Uraian Tugas
Technical Skills:
Programming Languages: Proficiency in Python (especially for data science, AI Models, Datasets, and Training) is a must.
Machine Learning: Familiarity with machine learning algorithms and their applications in data science is becoming increasingly important.
Mastering Asterisk is a must.
Familiarity with SQL for database querying
Matering Git Version Control
Statistical Knowledge: A solid understanding of statistical concepts like hypothesis testing, regression analysis, and probability is essential.
Data Wrangling: Ability to clean, manipulate, and transform data from various sources to prepare it for analysis.
Data Visualization: Expertise in using tools like Tableau or libraries like matplotlib to create clear and impactful visualizations that communicate insights effectively.
Soft Skills:
Problem-Solving Aptitude: A knack for breaking down complex problems into manageable parts and finding creative solutions through data analysis.
Communication Skills: The ability to translate complex data findings into clear and concise explanations for both technical and non-technical audiences.

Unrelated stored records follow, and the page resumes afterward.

-- ==== Sys2Proof/Tests/Slice0.lean ====
section
/-! SUPPORT. The model's own tests, with expected results from spec/ (95_test_vectors.md and the
examples of the rules), and a witness for the hypotheses of every statement that has some. -/

namespace Sys2Proof.Tests

open Sys2Proof Sys2Proof.Machine

/-! ## Helpers -/

/-- Words from integers. -/
def ws (l : List Int) : List Word := l.map (BitVec.ofInt 64)

/-- The core of the vectors with `MEM_LIMIT = n`. -/
def cfgLim (n : Nat) : Config := ⟨n, .fault, .ignore⟩

/-- `New(image, 7, 9)` under `cfg`. -/
def boot (cfg : Config) (image : List Int) : State :=
  (newProgram cfg (ws image) 7#64 9#64).getD State.reset

/-- The state after one Step; every Step completes. -/
def after (s : State) : State :=
  match step s with
  | .next t => t
  | .fault _ => State.reset
  | .refused _ => State.reset

/-- The fault kind recorded in the status, if any. -/
def faultOf (s : State) : Option Fault :=
  match s.st with
  | .faulted r => some r.fault
  | .ready => none
  | .halted => none

def pos (a : Int) : Param := ⟨.position, BitVec.ofInt 64 a⟩
def imm (v : Int) : Param := ⟨.immediate, BitVec.ofInt 64 v⟩
def rel (d : Int) : Param := ⟨.relative, BitVec.ofInt 64 d⟩

/-! ## WellFormed: an ill-formed term for each check (an Immediate destination) -/

theorem test_wellFormed_refuses_immediate_destinations :
    (Instr.add (pos 1) (pos 2) (imm 3)).wellFormed = false ∧
    (Instr.mul (pos 1) (pos 2) (imm 3)).wellFormed = false ∧
    (Instr.lt (pos 1) (pos 2) (imm 3)).wellFormed = false ∧
    (Instr.eq (pos 1) (pos 2) (imm 3)).wellFormed = false ∧
    (Instr.inp (imm 3)).wellFormed = false := by decide

theorem test_wellFormed_accepts_legal_modes :
    (Instr.add (imm 1) (rel 2) (pos 3)).wellFormed = true ∧
    (Instr.inp (rel 3)).wellFormed = true ∧ (Instr.out (imm 3)).wellFormed = true := by decide

/-! ## Decoding: words written out digit by digit from 30_encoding.md R51, R53, R59, R64 -/

/-- `ADD [9], #3, [rb+2]` encodes as `21001, 9, 3, 2` (30_encoding.md R64). -/
theorem test_decode_add :
    decode .validate (ws [21001, 9, 3, 2, 99]) = .ok (.add (pos 9) (imm 3) (rel 2), ws [99]) := by
  decide

/-- `1102`: units 02 is MUL, hundreds 1, thousands 1, ten-thousands missing. -/
theorem test_decode_mul :
    decode .ignore (ws [1102, -3, 4, 5]) = .ok (.mul (imm (-3)) (imm 4) (pos 5), []) := by decide

theorem test_decode_in : decode .ignore (ws [203, 10]) = .ok (.inp (rel 10), []) := by decide

/-- `1104`: the thousands digit is surplus for OUT (30_encoding.md R58). -/
theorem test_decode_out : decode .validate (ws [1104, -1]) = .ok (.out (imm (-1)), []) := by decide

theorem test_decode_jt : decode .ignore (ws [1105, 1, 7]) = .ok (.jt (imm 1) (imm 7), []) := by
  decide

theorem test_decode_jf : decode .ignore (ws [2106, 0, 4]) = .ok (.jf (imm 0) (rel 4), []) := by
  decide

theorem test_decode_lt :
    decode .ignore (ws [7, 1, 2, 3]) = .ok (.lt (pos 1) (pos 2) (pos 3), []) := by decide

theorem test_decode_eq :
    decode .ignore (ws [1008, 100, 16, 101]) = .ok (.eq (pos 100) (imm 16) (pos 101), []) := by
  decide

theorem test_decode_arb : decode .ignore (ws [109, -5]) = .ok (.arb (imm (-5)), []) := by decide

/-- 95_test_vectors.md section 2: `399` halts under Ignore and is refused under Validate. -/
theorem test_decode_hlt :
    decode .ignore (ws [399]) = .ok (.hlt, []) ∧
    decode .validate (ws [399]) = .error (.invalidAddressingMode 399#64 0 3) := by decide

Collaboration: Data scientists often work within teams, so the ability to collaborate effectively with engineers, product managers, and other stakeholders is crucial.
Education and Experience:
Minimum 1 Year Experience in a related field.
A Bachelor's degree in a quantitative field like Computer Science, Statistics, or Mathematics is generally preferred.
A Master's degree in Data Science or a related field can be advantageous.
Experience in a data-related role, such as data analyst, is a plus.
The amount of experience required can vary depending on the specific job role and seniority level.